theorem fxMul_eq (a b : Word) : fxMul a b = narrow (Plain.product a.toInt b.toInt) := by
  have hshift : (mag a * mag b) >>> 16 = mag a * mag b / 65536 := Nat.shiftRight_eq_div_pow _ _
  rw [fxMul, hshift, Plain.product, ← applySign_neg_mag a, ← applySign_neg_mag b, applySign_mul,
    ← applySign_scale, applySign_tdiv, Bool.bne_false]

/-- A nonzero divisor: the exact quotient rounded toward zero. -/
theorem fxDiv_eq_narrow (a : Word) {b : Word} (hb : b.toInt ≠ 0) :
    fxDiv a b = narrow (Int.tdiv (a.toInt * 65536) b.toInt) := by
  have hmag : mag b ≠ 0 := (mag_eq_zero_iff b).not.mpr hb
  have ha := mag_le a
  have hq : udiv64 (mag a <<< 16) (mag b) = mag a * 65536 / mag b := by
    rw [Nat.shiftLeft_eq, udiv64_eq_div (by omega) (Nat.pos_of_ne_zero hmag) (mag_le b)]
  have hv : Int.tdiv (a.toInt * 65536) b.toInt = applySign (neg a != neg b) (mag a * 65536 / mag b) := by
    rw [← applySign_neg_mag a, ← applySign_neg_mag b, ← applySign_scale, applySign_mul, applySign_tdiv, Bool.bne_false]
  simp only [fxDiv, hq, hmag, if_false, wrap32_applySign_mod, hv]
  rfl

/-- A zero divisor: the all-ones quotient of the long division, wrapped under the sign of the dividend. -/
theorem fxDiv_zero (a : Word) {b : Word} (hb : b.toInt = 0) :
    fxDiv a b = ⟨if a.toInt < 0 then 1#32 else 0xFFFFFFFF#32, flagDZ⟩ := by
  have hmag : mag b = 0 := (mag_eq_zero_iff b).mpr hb
  have hsign : (neg a != neg b) = decide (a.toInt < 0) := by simp [neg, hb]
  have hval : ∀ s, wrap32 (applySign s ((2 ^ 64 - 1) % 2 ^ 32)) = if s then 1#32 else 0xFFFFFFFF#32 := by decide
  simp only [fxDiv, hmag, hsign, udiv64_zero, hval, if_true, decide_eq_true_eq]

/-- `fx_div` is the plain quotient (R113). -/
theorem fxDiv_eq (a b : Word) :
    fxDiv a b = ⟨(Plain.quotient a.toInt b.toInt).1, (Plain.quotient a.toInt b.toInt).2⟩ := by
  by_cases hb : b.toInt = 0
  · rw [fxDiv_zero a hb, hb]
    rfl
  · rw [fxDiv_eq_narrow a hb, Fx.ext_iff']
    simp [Plain.quotient, hb]

theorem toInt_eq_toNat_of_nonneg {w : Word} (hw : 0 ≤ w.toInt) : w.toInt = w.toNat :=
  BitVec.toInt_eq_toNat_of_lt (BitVec.toInt_pos_iff.mp hw)

/-- A quotient of words that are not negative, where it fits. -/
theorem fxDiv_of_nonneg {a b : Word} (ha : 0 ≤ a.toInt) (hb : 0 < b.toInt) (hfit : a.toNat * 65536 / b.toNat < 2 ^ 31) :
    fxDiv a b = .pure (BitVec.ofNat 32 (a.toNat * 65536 / b.toNat)) := by
  have hv : Int.tdiv (a.toInt * 65536) b.toInt = (a.toNat * 65536 / b.toNat : Nat) := by
    rw [toInt_eq_toNat_of_nonneg ha, toInt_eq_toNat_of_nonneg hb.le]
    exact (Int.ofNat_tdiv _ _).symm
  rw [fxDiv_eq_narrow a hb.ne', hv]
  generalize a.toNat * 65536 / b.toNat = q at hfit ⊢
  rw [narrow_fits (by omega), BitVec.ofInt_natCast]
  rfl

→ **The problem**: Using the records above, output exactly the lines from the one containing "quotient (R113). -/" through the last line, and no others.

→ **Solution for this exercise**:
/-- `fx_div` is the plain quotient (R113). -/
theorem fxDiv_eq (a b : Word) :
    fxDiv a b = ⟨(Plain.quotient a.toInt b.toInt).1, (Plain.quotient a.toInt b.toInt).2⟩ := by
  by_cases hb : b.toInt = 0
  · rw [fxDiv_zero a hb, hb]
    rfl
  · rw [fxDiv_eq_narrow a hb, Fx.ext_iff']
    simp [Plain.quotient, hb]

theorem toInt_eq_toNat_of_nonneg {w : Word} (hw : 0 ≤ w.toInt) : w.toInt = w.toNat :=
  BitVec.toInt_eq_toNat_of_lt (BitVec.toInt_pos_iff.mp hw)

/-- A quotient of words that are not negative, where it fits. -/
theorem fxDiv_of_nonneg {a b : Word} (ha : 0 ≤ a.toInt) (hb : 0 < b.toInt) (hfit : a.toNat * 65536 / b.toNat < 2 ^ 31) :
    fxDiv a b = .pure (BitVec.ofNat 32 (a.toNat * 65536 / b.toNat)) := by
  have hv : Int.tdiv (a.toInt * 65536) b.toInt = (a.toNat * 65536 / b.toNat : Nat) := by
    rw [toInt_eq_toNat_of_nonneg ha, toInt_eq_toNat_of_nonneg hb.le]
    exact (Int.ofNat_tdiv _ _).symm
  rw [fxDiv_eq_narrow a hb.ne', hv]
  generalize a.toNat * 65536 / b.toNat = q at hfit ⊢
  rw [narrow_fits (by omega), BitVec.ofInt_natCast]
  rfl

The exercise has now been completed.